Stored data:
-- ==== Sys2Proof/Machine/EvLaunch.lean ====
section
/-! DEFINITION. Launches, gangs, tasks, retirement, the domain phase end, and partial eviction (R42 to R49, R166, R314, R348 to
R366, R376 to R380, Table 15-4). -/

namespace Sys2Proof.Machine
open Sys2Proof

/-! Places on a core (R42, R43, R166, R167, R350, R355). -/

/-- Whether lanes and rows of a quarter are free of other trains (R166). -/
def rectFree (l : List Train) (q row n lane w : Nat) : Bool :=
  l.all fun t => t.quarter != q || !(rangesMeet t.row t.regs row n) || !(rangesMeet t.lane t.width lane w)
/-- Whether a quarter may take a train: at most 128 trains and 4,096 threads, and one context, or two where a train of the core stands
evicted (R43, R167). (DESIGN CHOICE, log entry 46.) -/
def quarterTakes (l : List Train) (two : Bool) (q w ctx : Nat) : Bool :=
  let m := l.filter fun t => t.quarter = q
  decide (m.length < 128) && decide ((m.map (·.width)).foldl (· + ·) 0 + w ≤ 4096) &&
    decide (countDistinct (ctx :: m.map (·.ctx)) ≤ if two then 2 else 1)
/-- The first place for a train: the lowest quarter, then the lowest row base, then the lowest lane base (R355). -/
def fitRows (l : List Train) (two : Bool) (w n ctx : Nat) : Option (Nat × Nat × Nat) :=
  let cells := (upTo 4).flatMap fun q => if quarterTakes l two q w ctx then
      (upTo 256).flatMap fun r => (upTo (64 / w)).map fun b => (q, r * 8, b * w)
    else []
  cells.find? fun x => decide (x.2.1 + n ≤ 2048) && rectFree l x.1 x.2.1 n x.2.2 w
/-- The lowest run of free tiles. -/
def fitTiles (l : List Train) (n : Nat) : Option Nat :=
  if n = 0 then some 0
  else (upTo 16).find? fun i => decide (i + n ≤ 16) && l.all fun t => t.acc = 0 || !(rangesMeet t.tile t.acc i n)
/-- The scratch ranges of a core in use: its resident trains' and those handed to queued records (R358). -/
def scratchHeld (s : State) (c : Nat) : List (Nat × Nat) :=
  (residents s c).map (fun t => (t.sbase, t.slen)) ++
    ((s.core c).taskq.flatMap fun q => q.2.filterMap fun k => k.range)
/-- The lowest free scratch range of whole KiB. -/
def fitScratch (held : List (Nat × Nat)) (kib : Nat) : Option Nat :=
  if kib = 0 then some 0
  else ((upTo 3072).map (· * 1024)).find? fun a => decide (a + kib * 1024 ≤ Config.scratchBytes) && held.all fun h => h.2 = 0 || !(rangesMeet h.1 h.2 a (kib * 1024))
/-- Whether some train of a core stands evicted, so that another context may enter its quarters (R167). -/
def someEvicted (s : State) (c : Nat) : Bool := s.trains.any fun p => p.2.core = c && p.2.evicted.isSome

/-- The shape of a train: width, registers, uniform registers and tiles. -/
structure Shape where
  width : Nat
  regs : Nat
  kregs : Nat
  acc : Nat
  deriving DecidableEq, Repr
/-- The shape that a task type's entry gives (Table 14-5). -/
def typeShape (t : BitVec 128) : Shape := { width := fld t 111 104, regs := fld t 103 96, kregs := fld t 95 88, acc := fld t 87 80 }
/-- Whether a shape lies in its ranges (Table 14-2, Table 14-5). -/
def Shape.ok (x : Shape) : Bool :=
  [8, 16, 32, 64].contains x.width && x.regs % 8 = 0 && decide (8 ≤ x.regs) && decide (x.regs ≤ 64) && x.kregs % 8 = 0 &&
    decide (x.kregs ≤ 32) && decide (x.acc ≤ 16)
/-- A train given its place on a core by first fit. -/
def fitTrain (l : List Train) (two : Bool) (x : Shape) (t : Train) : Option Train :=
  match fitRows l two x.width x.regs t.ctx, fitTiles l x.acc with
  | some p, some a =>
    let slot := ((l.filter fun y => y.quarter = p.1).map (·.slot + 1)).foldl max 0
    some { t with
      quarter := p.1, row := p.2.1, lane := p.2.2, width := x.width, regs := x.regs, kregs := x.kregs, acc := x.acc, tile := a, slot := slot
      masks := [(0, BitVec.ofNat 64 (2 ^ x.width - 1))] }
  | _, _ => none
/-- Trains given places one after another. -/
def fitAll (l : List Train) (two : Bool) : List (Shape × Train) → List Train → Option (List Train)
  | [], acc => some acc
  | (x, t) :: r, acc =>
    match fitTrain (l ++ acc) two x t with
    | some y => fitAll l two r (acc ++ [y])
    | none => none

/-! Trains started (R44, R46, R49, R351, R380). -/

/-- An owner of registers, tiles and scratch: a context of a partition (R380). -/
def ownerOf (s : State) (ctx : Nat) : Nat := (s.ctx ctx).part * 2 ^ 32 + ctx + 1
/-- A register of a place as its next occupant finds it: what the last one left, or zero where the owner changed (R44, R380). -/
def bankValue (k : Core) (key owner : Nat) : Word := if mapGetD k.rowOwner key 0 = owner then mapGetD k.bankLeft key 0 else 0
/-- The registers of a thread at its start. -/
def startRegs (k : Core) (owner : Nat) (t : Train) (lane : Nat) : SMap Word :=
  (upTo t.regs).map fun i => (i, bankValue k (bankKey t.quarter (t.row + i) lane) owner)
/-- The rows of a train owned by its context. -/
def ownRows (k : Core) (owner : Nat) (t : Train) : Core :=
  { k with
    rowOwner := ((upTo t.width).flatMap fun i => (upTo t.regs).map fun r => bankKey t.quarter (t.row + r) (t.lane + i)).foldl
      (fun m x => mapSet m x owner) k.rowOwner }
/-- The tiles of a train owned by its context; zero where the owner changed (R298, R380). -/
def ownTiles (k : Core) (owner : Nat) (t : Train) : Core :=
  (upTo t.acc).foldl (fun k i =>
    let x := t.tile + i
    let k := if mapGetD k.tileOwner x 0 = owner then k else tileZero k x
    { k with tileOwner := mapSet k.tileOwner x owner }) k
/-- A scratch range allotted: every line present with no pin, and zero where the owner changed (R46, R49, R380). -/
def allotScratch (k : Core) (owner base len : Nat) : Core :=
  let k := (upTo (len / 1024)).foldl (fun k i =>
    let x := base / 1024 + i
    let k := if mapGetD k.kibOwner x 0 = owner then k
      else { k with scratch := k.scratch.filter fun p => !(decide (x * 1024 ≤ p.1) && decide (p.1 < (x + 1) * 1024)) }
    { k with kibOwner := mapSet k.kibOwner x owner }) k
  (scrLines base len).foldl (fun k l => scrPut k l {}) k
/-- The uniform registers of Table 14-3, from eight registers on; the launch id has 16 bits (Table 21-1). -/
def uniforms (kregs argp k2 k3 k4 lid : Nat) : SMap Word :=
  if kregs < 8 then []
  else [(0, BitVec.ofNat 32 argp), (1, BitVec.ofNat 32 (argp / 2 ^ 32)), (2, BitVec.ofNat 32 k2), (3, BitVec.ofNat 32 k3),
    (4, BitVec.ofNat 32 k4), (5, BitVec.ofNat 32 (lid % 2 ^ 16))]
/-- Threads of a train started, from train index `i` on. -/
def startThreads (s : State) (key : Nat) (t : Train) (pc : Nat) : Nat → Nat → State
  | 0, _ => s
  | n + 1, i =>
    let th : Thread := {
      train := key, tidx := i, lane := t.lane + i, pc := evenPc pc, slot := t.slot,
      g := startRegs (s.core t.core) (ownerOf s t.ctx) t (t.lane + i) }
    startThreads { s.setThread s.nextThread th with nextThread := s.nextThread + 1 } key t pc n (i + 1)
/-- A train of a context enters a core: the context begins a time slice where no other train of it stands there, and a pending pre-emption
of another context has made its room, which begins a slice of that one (R377). -/
def enterCore (k : Core) (ctx : Nat) (fresh : Bool) : Core :=
  let k := if fresh then { k with slices := mapDel k.slices ctx } else k
  match k.preempt with
  | some c => if c = ctx then k else { k with preempt := none, slices := mapDel k.slices c }
  | none => k
/-- Whether a context has no train on a core. -/
def ctxAbsent (s : State) (c ctx : Nat) : Bool := (residents s c).all fun t => t.ctx != ctx
/-- A train placed: its threads are runnable. -/
def startTrain (s : State) (t : Train) (pc : Nat) : State :=
  let key := s.nextTrain
  let fresh := ctxAbsent s t.core t.ctx
  let s := startThreads { s with trains := mapSet s.trains key { t with placed := key }, nextTrain := key + 1 } key t pc t.width 0
  s.modCore t.core fun k => enterCore (ownTiles (ownRows k (ownerOf s t.ctx) t) (ownerOf s t.ctx) t) t.ctx fresh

__Problem statement__
Nothing but the lines from the one holding "let key := s.nextTrain" to the end of the entries should be output, each exactly as it appears.

__Worked solution__
  let key := s.nextTrain
  let fresh := ctxAbsent s t.core t.ctx
  let s := startThreads { s with trains := mapSet s.trains key { t with placed := key }, nextTrain := key + 1 } key t pc t.width 0
  s.modCore t.core fun k => enterCore (ownTiles (ownRows k (ownerOf s t.ctx) t) (ownerOf s t.ctx) t) t.ctx fresh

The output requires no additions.